I just came back from g0v hackathon and decentralizing and Web3 has been a huge topic there. Heck even the Ministry of Digital Affairs joined discussion. That got me thinking. What can Web3 really do better than existing architectures? What is the value proposition? That led me thinking about my recent dive into GNUNet and rethinking about it's capabilities.

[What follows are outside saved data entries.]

-- ==== Sys2Proof/Machine/Control.lean ====
section
/-! DEFINITION. BR, JMP (RET), JSR and JSRR (spec 43_control_transfer.md). -/

namespace Sys2Proof.Machine

/-- BR: taken when `(cc AND mask) != 0`; otherwise the PC stays as advanced (R91). -/
def execBr (mask : BitVec 3) (off : Word) (s : State) : Host.Outcome State Fault Refusal :=
  .next (s.setPc (bif branchTaken mask s.cc then pcRelative off s else s.pc))

/-- JMP; with base 7 it is RET, with no difference (R92). -/
def execJmp (base : RegIndex) (s : State) : Host.Outcome State Fault Refusal :=
  .next (s.setPc (s.readReg base))

/-- JSR: the link and the target come from the same advanced PC; no flag is written (R93). -/
def execJsr (off : Word) (s : State) : Host.Outcome State Fault Refusal :=
  .next ((s.writeReg linkRegister (returnAddress s)).setPc (pcRelative off s))

/-- JSRR: `R[7] <- pc; pc <- R[base]`, the statements in the order written (R94). With base 7 that order reads the
link just written; the parameter `jsrr_reads_base_first` selects the other reading, the base read first (R95). For a
base in 0..6 the two agree. -/
def execJsrr (base : RegIndex) (s : State) : Host.Outcome State Fault Refusal :=
  let linked := s.writeReg linkRegister (returnAddress s)
  .next (linked.setPc (bif s.config.jsrrReadsBaseFirst then s.readReg base else linked.readReg base))

end Sys2Proof.Machine
end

g0v - Grassroot open collabration on public affairs

Taiwan Ministry of Digital Affairs

Being general, GNUNet is like Tor. It's another kind of darknet. But to be very specific, GNUNet is special. It's not just another anonymization layer for TCP. GNUNet comes with a lot of decentralized subsystems that one can take advantage of to build applications - an all-in-one package. GNUNet has it's own distributed hash table, file sharing, network messaging, etc.. I want to put up a idea of how we developers can use GNUNet to build decentralized applications. Under all the practical limitations we face today. Be aware that I'll be using Web3 and decentralized services interchangeably. I understand the the difference between the Web and the Internet. But everyone uses them the same these days..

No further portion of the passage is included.